UNITED STATES
SECURITIES AND EXCHANGE COMMISSION
WASHINGTON, DC 20549
FORM 8-K
CURRENT REPORT
PURSUANT TO SECTION 13 OR 15(d) OF THE SECURITIES EXCHANGE ACT
OF 1934
Date of Report (Date of earliest event reported): May 20, 2019
US ECOLOGY, INC.
(Exact name of registrant as specified in its charter)
DELAWARE | 0-11688 | 95-3889638 |
(State or other jurisdiction of incorporation or organization) |
(Commission File Number) |
(I.R.S. Employer Identification Number) |
101 S. Capitol Blvd. Suite 1000 Boise, Idaho (Address of principal executive offices) |
83702 (Zip Code) |
|
(208) 331-8400
(Registrant’s telephone number, including area code)
Check the appropriate box below if the Form 8-K filing is intended to simultaneously satisfy the filing obligation of the registrant under any of the following provisions:
¨ Written communications pursuant to Rule 425 under the Securities Act (17 CFR 230.425)
¨ Soliciting material pursuant to Rule 14a-12 under the Exchange Act (17 CFR 240.14a-12)

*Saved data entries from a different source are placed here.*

/-! ### `advanceField` -/

@[simp] theorem State.advanceField_crc : s.advanceField.crc = s.crc := rfl
@[simp] theorem State.advanceField_cfgAddress : s.advanceField.cfgAddress = s.cfgAddress := rfl
@[simp] theorem State.advanceField_cfgRetries : s.advanceField.cfgRetries = s.cfgRetries := rfl
@[simp] theorem State.advanceField_cfgTimeout : s.advanceField.cfgTimeout = s.cfgTimeout := rfl
@[simp] theorem State.advanceField_linkOpen : s.advanceField.linkOpen = s.linkOpen := rfl
@[simp] theorem State.advanceField_phase : s.advanceField.phase = s.phase := rfl
@[simp] theorem State.advanceField_kind : s.advanceField.kind = s.kind := rfl
@[simp] theorem State.advanceField_attempt : s.advanceField.attempt = s.attempt := rfl
@[simp] theorem State.advanceField_fidx : s.advanceField.fidx = s.fidx + 1 := rfl
@[simp] theorem State.advanceField_lastFail : s.advanceField.lastFail = s.lastFail := rfl
@[simp] theorem State.advanceField_opAddr : s.advanceField.opAddr = s.opAddr := rfl
@[simp] theorem State.advanceField_opCmd : s.advanceField.opCmd = s.opCmd := rfl
@[simp] theorem State.advanceField_opVals : s.advanceField.opVals = s.opVals := rfl
@[simp] theorem State.advanceField_opWidths : s.advanceField.opWidths = s.opWidths := rfl
@[simp] theorem State.advanceField_fld : s.advanceField.fld = s.fld := rfl
@[simp] theorem State.advanceField_crcPre : s.advanceField.crcPre = s.crcPre := rfl
@[simp] theorem State.advanceField_resCode : s.advanceField.resCode = s.resCode := rfl
@[simp] theorem State.advanceField_resCount : s.advanceField.resCount = s.resCount := rfl
@[simp] theorem State.advanceField_resFld : s.advanceField.resFld = s.resFld := rfl
@[simp] theorem State.advanceField_resVal : s.advanceField.resVal = s.resVal := rfl
@[simp] theorem State.advanceField_resBytes : s.advanceField.resBytes = s.resBytes := rfl
@[simp] theorem State.advanceField_fed : s.advanceField.fed = s.fed := rfl
@[simp] theorem State.advanceField_history : s.advanceField.history = s.history := rfl
@[simp] theorem State.advanceField_params : s.advanceField.params = s.params := rfl
@[simp] theorem State.advanceField_port : s.advanceField.port = s.port := rfl
@[simp] theorem State.advanceField_openAnswers : s.advanceField.openAnswers = s.openAnswers := rfl
@[simp] theorem State.advanceField_clearAnswers : s.advanceField.clearAnswers = s.clearAnswers := rfl
@[simp] theorem State.advanceField_writeAnswers : s.advanceField.writeAnswers = s.writeAnswers := rfl
@[simp] theorem State.advanceField_readAnswers : s.advanceField.readAnswers = s.readAnswers := rfl
@[simp] theorem State.advanceField_freeIdx : s.advanceField.freeIdx = s.freeIdx := rfl
@[simp] theorem State.advanceField_clearAnswer : s.advanceField.clearAnswer = s.clearAnswer := rfl
@[simp] theorem State.advanceField_writeAnswer : s.advanceField.writeAnswer = s.writeAnswer := rfl
@[simp] theorem State.advanceField_readResult (k : Nat) : s.advanceField.readResult k = s.readResult k := rfl
@[simp] theorem State.advanceField_openAnswer : s.advanceField.openAnswer = s.openAnswer := rfl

¨ Pre-commencement communications pursuant to Rule 14d-2(b) under the Exchange Act (17 CFR 240.14d-2(b))
¨ Pre-commencement communications pursuant to Rule 13e-4(c) under the Exchange Act (17 CFR 240.13e-4(c))
Securities registered pursuant to Section 12(b) of the Act:
Title of each Class | Trading Symbol | Name of each exchange on which registered |
Indicate by check mark whether the registrant is an emerging growth company as defined in Rule 405 of the Securities Act of 1933 (§ 230.405 of this chapter) or Rule 12b-2 of the Securities Exchange Act of 1934 (§ 240.12b 2 of this chapter). Emerging growth company ☐
If any emerging growth company, indicate by check mark if the registrant has elected not to use the extended transition period for complying with any new or revised financial accounting standards provided pursuant to Section 13(a) of the Exchange Act. ☐
Item
5.07 Submission of Matters to a Vote of Security Holders.

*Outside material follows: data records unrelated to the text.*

theorem State.Legal.fidx_lt_of_receiveFields (hl : s.Legal) (hp : s.phase = .receiveFields) {w : FieldWidth}
    (hw : s.opWidths[s.fidx]? = some w) : s.fidx < s.fieldCount := by
  obtain ⟨-, -, ⟨-, -, hprogress, -⟩, -⟩ := hl
  obtain ⟨hlt, -⟩ := List.getElem?_eq_some_iff.1 hw
  rwa [State.fieldCount_read (hprogress hp).1]

/-! ## The measure -/

/-- What is left to do from one phase to `Idle` at the most. With `w = 0` these are stream calls: in each
attempt one for the Reset, one for the header, one for each field and two for the trailer. With `w = 1` they
are steps: the end of the list and the decision to retry make no call, and the two calls of the trailer are one
step (log 12). -/
def State.workIn (w : Nat) (s : State) : Phase → Nat
  | .idle => 0
  | .reset => s.attemptsLeft * (s.fieldCount + 4 + w)
  | .sendHeader => s.attemptsLeft * (s.fieldCount + 4 + w) + (s.fieldCount + 3 + w)
  | .sendPayload => s.attemptsLeft * (s.fieldCount + 4 + w) + (s.fieldCount - s.fidx + 2 + w)
  | .receiveFields => s.attemptsLeft * (s.fieldCount + 4 + w) + (s.fieldCount - s.fidx + 2 + w)
  | .trailerExchange => s.attemptsLeft * (s.fieldCount + 4 + w) + 2
  | .retryOrFail => s.attemptsLeft * (s.fieldCount + 4 + w) + w

/-- What is left to do to `Idle` at the most, counted likewise. -/
def State.workLeft (w : Nat) (s : State) : Nat := s.workIn w s.phase

theorem State.workIn_bodyPhase (w : Nat) (s : State) (k : TxKind) :
    s.workIn w (TxKind.bodyPhase k) =
      s.attemptsLeft * (s.fieldCount + 4 + w) + (s.fieldCount - s.fidx + 2 + w) := by
  cases k <;> rfl

theorem State.workLeft_le {w : Nat} (hw : w ≤ 1) (s : State) :
    s.workLeft w ≤ (s.attemptsLeft + 1) * (s.fieldCount + 4 + w) := by
  rw [State.workLeft, Nat.succ_mul]
  cases s.phase <;> simp only [State.workIn] <;> omega

/-! ## What a step uses up -/

/-- From `s` to `t` a step and the calls it makes have been used up. -/
structure State.UsesUp (s t : State) : Prop where
  step : t.workLeft 1 < s.workLeft 1
  calls : s.calls.length + t.workLeft 0 ≤ s.workLeft 0

theorem State.UsesUp.of_phases {p q : Phase} (hp : s.phase = p) (hq : t.phase = q)
    (hstep : t.workIn 1 q < s.workIn 1 p) (hcalls : s.calls.length + t.workIn 0 q ≤ s.workIn 0 p) :
    s.UsesUp t := by
  subst hp hq
  exact ⟨hstep, hcalls⟩

/-- Wherever a transaction stands there is work enough left to end it. -/
theorem State.Legal.usesUp_of_idle (hl : s.Legal) (hp : s.phase ≠ .idle) (ht : t.phase = .idle) :
    s.UsesUp t := by
  have hcalls := s.calls_length_le
  cases hs : s.phase with
  | idle => exact absurd hs hp
  | reset =>
    have hpos : 0 < s.attemptsLeft := Nat.sub_pos_of_lt (hl.attempt_lt hs)
    have hwork (w : Nat) := Nat.le_mul_of_pos_left (s.fieldCount + 4 + w) hpos
    have hstep := hwork 1
    have hcall := hwork 0
    refine .of_phases hs ht ?_ ?_ <;> simp only [State.workIn] <;> omega
  | retryOrFail => refine .of_phases hs ht ?_ ?_ <;> simp [State.workIn, State.calls, hs]
  | sendHeader | sendPayload | receiveFields | trailerExchange =>
    refine .of_phases hs ht ?_ ?_ <;> simp only [State.workIn] <;> omega

/-- An attempt fails in one of two phases, and leaves the decision to retry. -/
theorem SeqStep.usesUp_of_failed (h : SeqStep s t)
    (hp : s.phase = .receiveFields ∨ s.phase = .trailerExchange) (ht : t.phase = .retryOrFail) :
    s.UsesUp t := by
  have hcalls := s.calls_length_le
  have hleft := h.attemptsLeft_of_ne_reset (by rintro hr; simp [hr] at hp)
  obtain hp | hp := hp <;> refine .of_phases hp ht ?_ ?_ <;>
    simp only [State.workIn, hleft, h.fieldCount_eq] <;> omega

/-- Each step uses up work: it ends the transaction, fails the attempt, or goes on to the next stage. -/
theorem SeqStep.usesUp (h : SeqStep s t) (hl : s.Legal) : s.UsesUp t := by
  have hk := h.fieldCount_eq
  have hleft := h.attemptsLeft_of_ne_reset
  cases id h with
  | resetOk hp =>
    have hcounted := h.attemptsLeft_of_reset hl hp
    refine .of_phases (q := .sendHeader) hp rfl ?_ ?_
    · simp [State.workIn, hcounted, hk, Nat.succ_mul]
    · simp [State.workIn, State.calls, hp, hcounted, hk, Nat.succ_mul]
      omega
  | headerOk hp =>
    refine .of_phases (q := TxKind.bodyPhase s.kind) hp rfl ?_ ?_ <;> rw [State.workIn_bodyPhase]
    · simp [State.workIn, hp, hleft, hk]
    · simp [State.workIn, State.calls, hp, hleft, hk]
      omega
  | payloadDone hp hle | fieldsDone hp hle =>
    refine .of_phases hp rfl ?_ ?_ <;>
      simp [State.workIn, State.calls, hp, hleft, hk, List.getElem?_eq_none hle]
  | payloadOk hp v hv =>
    have hlt := hl.fidx_lt_of_sendPayload hp hv
    refine .of_phases hp hp ?_ ?_ <;> simp [State.workIn, State.calls, hp, hleft, hk, hv] <;> omega
  | fieldOk hp w hw =>
    have hlt := hl.fidx_lt_of_receiveFields hp hw
    refine .of_phases hp hp ?_ ?_ <;> simp [State.workIn, State.calls, hp, hleft, hk, hw] <;> omega
  | again hp => refine .of_phases hp rfl ?_ ?_ <;> simp [State.workIn, State.calls, hp, hleft, hk]
  | fieldTimeout hp => exact h.usesUp_of_failed (.inl hp) rfl
  | ackBad hp | ackTimeout hp | mismatchRetries hp | trailerTimeout hp =>
    exact h.usesUp_of_failed (.inr hp) rfl
  | resetFail | headerFail | payloadFail | fieldFail | sendTrailerFail | ackOk | ackFail | trailerMatch
  | mismatchEnds | trailerFail | exhaustedMismatch | exhausted =>
    exact hl.usesUp_of_idle h.phase_ne_idle rfl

The annual meeting of stockholders (“ Annual Meeting ”) of US Ecology, Inc. (“ Company ”) was held on May 21, 2019. The Company’s stockholders approved each of the three proposals described in the Company’s definitive proxy statement on Schedule 14A filed with the U.S. Securities and Exchange Commission on April 11, 2019 (“ Proxy Statement ”).
The proposals below are described in the Company’s Proxy Statement. Of the 22,064,445 shares outstanding and entitled to vote, 20,932,485 shares were represented at the Annual Meeting in person or by proxy. The final results for each of the matters submitted to a vote of stockholders at the Annual Meeting are as follows:
(i) Election of Directors – The following persons were elected as directors to hold office until the next annual meeting of stockholders or until their death, resignation or removal.

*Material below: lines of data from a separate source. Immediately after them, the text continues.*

-- ==== Sys2Proof/Syntax.lean ====
section
/-!
DEFINITION. The commands of the PL9648: one constructor for each row of spec/opcode_table.json, in the table's order (those that
carry no operand last), with the
operands a command or event of that kind carries.  What comes from outside the device (a frame, a cell, a module's answer, the
host's memory, a reading) is an operand.
-/
namespace Sys2Proof
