/-- What the device sends out during one step: on its network and fabric lanes, its pins, its die-to-die link and to the host. -/
inductive Emit where
  /-- A refresh of the neighbours of row `row` of a bank of memory target `target` (R406): kind 0 the rows from 2 below to 2 above, 1 a directed refresh-management
  command, 2 a bank refresh-management command. -/
  | refresh (target bank row kind : Nat)
  /-- A frame, with FCS, on network port `port`; `stomped` when the FCS was replaced by the stomp value (R238). -/
  | frame (port : Nat) (bytes : List Byte) (stomped : Bool)
  /-- A PFC (`cls` = enabled classes and times) or link PAUSE frame on a port (R93). -/
  | pause (port : Nat) (tcMask : Nat) (quanta : Nat)
  /-- An MSI-X message of function `fn`, vector `vec` (R479, R482). -/
  | msix (fn vec : Nat) (addr data : Nat)
  /-- Assert_INTA or Deassert_INTA (R483). -/
  | inta (asserted : Bool)
  /-- A DMA write of bytes to host memory by function `fn` (R476). -/
  | dmaWrite (fn : Nat) (addr : Nat) (bytes : List Nat) (attr : Dma)
  /-- A DMA read request to host memory (R473). -/
  | dmaRead (fn : Nat) (addr : Nat) (len : Nat) (attr : Dma)
  /-- A cell sent on a fabric link: its bytes, header first (R332). -/
  | cell (link : Nat) (bytes : List Nat)
  /-- A level driven on a pin. -/
  | pin (name : String) (level : Bool)
  /-- A TOD_TX line (R427). -/
  | tod (line : List Nat)
  /-- A two-wire access to the module in a cage: register write or read (R100). -/
  | twoWire (port : Nat) (write : Bool) (page bank addr data : Nat)
  /-- FlexE overhead sent on instance `inst`: C, CR, CA (R113). -/
  | overhead (group : Nat) (c cr ca : Bool)
  /-- A group's overhead begins to carry the client number of each position of a transmit calendar (R106, R113). -/
  | ohNumbers (group cal : Nat) (nums : List Nat)
  /-- From the next block a group maps (`tx`) or demaps by this calendar: the client index of each position, 128 where unused (R111, R115). -/
  | calendar (group : Nat) (tx : Bool) (clients : List Nat)
  /-- Blocks of 66 bits that the cross-connect hands to a destination client: first `fault` blocks of local fault, then these, the sync header of each in bits 65:64 (R21, R121). -/
  | client (dst fault : Nat) (blocks : List Nat)
  /-- The lanes of a port (R81): the physical lane of each logical lane on receive and on transmit, the lanes powered down with their transmitters idle, and the inverted ones, receive as lane, transmit as 192 + lane. -/
  | lanes (port : Nat) (rx tx off inverted : List Nat)
  /-- A port's auto-negotiation advertises one technology ability, its mode, and the FEC ability of its FEC, or with `training` trains by a protocol: 0 Clause 72 or 92,
  1 Clause 136, 2 Clause 162, 3 IEEE 802.3dj (R86, R87). -/
  | bringUp (port : Nat) (training : Bool) (ability fec : Nat)
  /-- The device reads `n` bytes of a module page from an offset over a cage's two-wire bus (R96). -/
  | moduleRead (port page off n : Nat)
  /-- SYNCE_CLK carries the receive clock of a lane divided to 156.25 MHz, or nothing; and whether the ports' transmit clocks follow it (R428). -/
  | synce (on : Bool) (lane div : Nat) (lock : Bool)
  /-- A controller reads `n` bytes from an offset of the SPD of a channel's hub (R389, R391). -/
  | spdRead (ch hub off n : Nat)
  /-- A signal on the lanes or clients begins (`on`) or ends: 1 local fault to a client, 2 all-ones to a fabric channel, 3 electrical idle
  on a port, 4 remote fault from a port's MAC, 5 RPF in a group's overhead, 6 no drive on a fabric link's lanes, 7 no drive on the host lanes,
  8 local fault from a port (R102, R126, R515, R586); `index` is
  the client, channel, port, group or link. -/
  | signal (what index : Nat) (on : Bool)
  /-- What a read of the register at an offset of a page returns to master `m`; an error response when `err` (R36, R44, R47). -/
  | readData (m page off value : Nat) (err : Bool)
  /-- A flit's content reaches die `die` in its channel, in link order (R15). -/
  | flit (die chan : Nat) (words : List Nat)
  /-- What the configuration space of function `fn` shows of its identity (R9, R462). -/
  | config (fn : Nat) (id : CfgId)
  deriving DecidableEq, Repr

(ii) Ratification of the Company’s Independent Registered Public Accounting Firm – The Company’s stockholders ratified the appointment of Deloitte & Touche LLP as the Company’s independent registered public accounting firm for the 2019 fiscal year. The voting results were 20,330,600 shares “ FOR ,” 593,098 shares “ AGAINST ” and 8,787 shares “ ABSTAIN .”
(iii) Advisory Vote on Executive Compensation – The Company’s stockholders approved by non-binding advisory vote the executive compensation of certain executive officers. The voting results were 18,976,641 shares “ FOR ,” 188,161 shares “ AGAINST ” and 23,489 shares “ ABSTAIN .”
There were 1,744,194 broker non-votes with respect to the election of each director and approval by non-binding advisory vote of the executive compensation of certain officers. There were no broker non-votes with respect to the appointment of the independent registered public accounting firm.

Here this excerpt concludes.